Responsibility for the content of research recommendations rests primarily with the investment analysts named as having produced them. We do not cede effective editorial control to anyone whose role or interests might reasonably be considered to conflict with the interests of the clients to whom the research is to be published or distributed and our research remains at all times the property and views of Seymour Pierce alone. In particular, all valuations and forecasts included in research material are derived independently of the company concerned.

All research material is reviewed by a director of research before being published, and research recommendations relating to corporate clients, or published in advance of the flotation of a company, is also reviewed by our Compliance department before publication.

From time to time the company which is the subject of research may be given sight of draft research before publication to check the facts within it. No forecasts or recommendations may be included in draft research shown to a company in this way. If comments on draft research are received from the company they are reviewed by a director of research who decides whether Seymour Pierce will agree to make the suggested amendments.

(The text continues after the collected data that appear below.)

-- ==== Sys2Proof/Machine/Ops.lean ====
section
/-!
DEFINITION. The named operations every command is built of: the event log (10_state.md R60), the error response, which is
the block's only trap and has no return (60_exceptions.md R291, R301), the completion of a command (30_encoding.md R115),
the checks of R115, the draws of an external endpoint (40_byte_transfer.md R154), the host accesses to registers
(20_memory.md R85, R86) and the reset input (70_reset_and_hazards.md R320).
-/

namespace Sys2Proof.Machine

/-- `log(e)`: append an event to the event log (R13, R60). -/
def State.logEvent (s : State) (e : Event) : State := { s with log := s.log ++ [e] }

/-- `raise E_X` at an offset, the error response (R291): the first code is kept in ERR, the code and the offset go to the
error record, the access answers Err, and nothing else changes. There is no return from it: the host issues its next
access (R301). -/
def State.raise (s : State) (c : ErrorCode) (off : Offset) : State :=
  { s with
    err := firstError s.err c
    errorRecord := s.errorRecord ++ [(c, off)]
    result := some (.err c) }

/-- The end of a command that passed every check (R115): CMD holds its word and the access answers Ok. -/
def State.complete (s : State) (i : Instr) : State :=
  { s with cmd := commandWord i, result := some .ok }

/-- The state in which the block waits for a delay answer that never comes (R200, R329): the access does not return. -/
def State.hang (s : State) : State := { s with hung := true, result := none }

/-- The offset of CMD, which the errors of commands record (R294, R295, R296). -/
def cmdOffset : Offset := 0x00

/-- The second check of R115: a bus command with BUS_EN = 0 raises E_BUS_UNCONFIGURED (R295). -/
def requireBus (s : State) (run : State → Host.Outcome State Fault Refusal) : Host.Outcome State Fault Refusal :=
  if s.busEn then run s else .next (s.raise .busUnconfigured cmdOffset)

/-- The third check of R115: WRB and RDB with BUS_OPEN = 0 raise E_NOT_OPEN (R296). -/
def requireOpen (s : State) (run : State → Host.Outcome State Fault Refusal) : Host.Outcome State Fault Refusal :=
  if s.busOpen then run s else .next (s.raise .notOpen cmdOffset)

/-- One draw of a written byte's reply (R154): the next one the oracle holds, else a free one. -/
def Oracle.drawWrite (o : Oracle) : AckOutcome × Oracle :=
  match o.writeReplies with
  | r :: rs => (r, { o with writeReplies := rs })
  | [] => (Config.freeWriteReply o.draws, { o with draws := o.draws + 1 })

/-- One draw of a read request's reply (R154): the next one the oracle holds, else a free one. -/
def Oracle.drawRead (o : Oracle) : ReadReply × Oracle :=
  match o.readReplies with
  | r :: rs => (r, { o with readReplies := rs })
  | [] => (Config.freeReadReply o.draws, { o with draws := o.draws + 1 })

/-- RegRead (R85): the value of the register, or E_UNMAPPED. A read changes nothing but the port's answer (R87). -/
def State.regRead (s : State) (off : Offset) : State :=
  match regAt off with
  | none => s.raise .unmapped off
  | some r => { s with result := some (.value (regValue s r)) }

/-- The effect of a host write on a writable register other than CMD (R86). -/
def State.storeReg (s : State) (r : Reg) (v : Word) : State :=
  match r with
  | .config => { s with busEn := v.getLsbD 0 && s.params.busAvailable, result := some .ok }
  | .rawIn => { s with rawIn := v, result := some .ok }
  | .data i => { s with data := s.data.set i (bitField v 0 8), result := some .ok }
  | .frame i => { s with frame := s.frame.set i (bitField v 0 8), result := some .ok }
  | .cmd | .status | .rxb | .ahtStatus | .rawH | .rawT | .hum | .temp | .emuDbg | .emuCmdbuf => s

/-- The reset input (R320): every register of the master and the emulator takes its reset value and `Reset` is logged.
The error record stays (R61), and so do what is outside the block: the parameters, the host and the external endpoint. -/
def State.applyReset (s : State) : State :=
  { State.resetWith s.params with
    log := s.log ++ [.reset]
    errorRecord := s.errorRecord
    host := s.host
    oracle := s.oracle }

end Sys2Proof.Machine
end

Timing and manner of distribution

The timing of publication of research is controlled by the Head of Research, except when it is necessary to delay publication for specific Compliance reasons, such as withholding publication of research during the period of an offering of new securities. When an analyst has been taken over the Chinese Wall and become privy to unpublished price-sensitive information he will be unable to comment on the matter in question until such time as the information is either time-expired or has been made public.

To resolve the potential conflicts involved in selective disclosure of research, when analysts have formed an intention to write a piece of research and have started to form ideas about the content of the research they must not discuss this intention nor the potential content of the research with anyone outside the research department except for the purpose of checking factual accuracy as set out above, until such time as either the research has been distributed to all relevant clients by email; or a "Research Flash" email has been issued to announce that a research recommendation is being prepared.

Personal account dealing

Our investment analysts are permitted to invest on their own account in securities in relation to which they prepare research - whether on that particular investment, its issuer, or on related investments and issuers. However, they are not permitted to buy or sell relevant securities during the period when they know that research affecting those securities is being prepared for publication, nor for a period of 24 hours after publication of the research. In addition, they may only deal in relevant securities if the deal is not contrary to their published recommendation or to realise cash to meet pressing unrelated financial obligations.

If investment analysts or their associates have a personal holding of the investment concerned, this is specifically disclosed in the research recommendation.

Monitoring

The effectiveness of these policies and procedures is monitored by the Compliance department as part of the firm's regular compliance monitoring programme.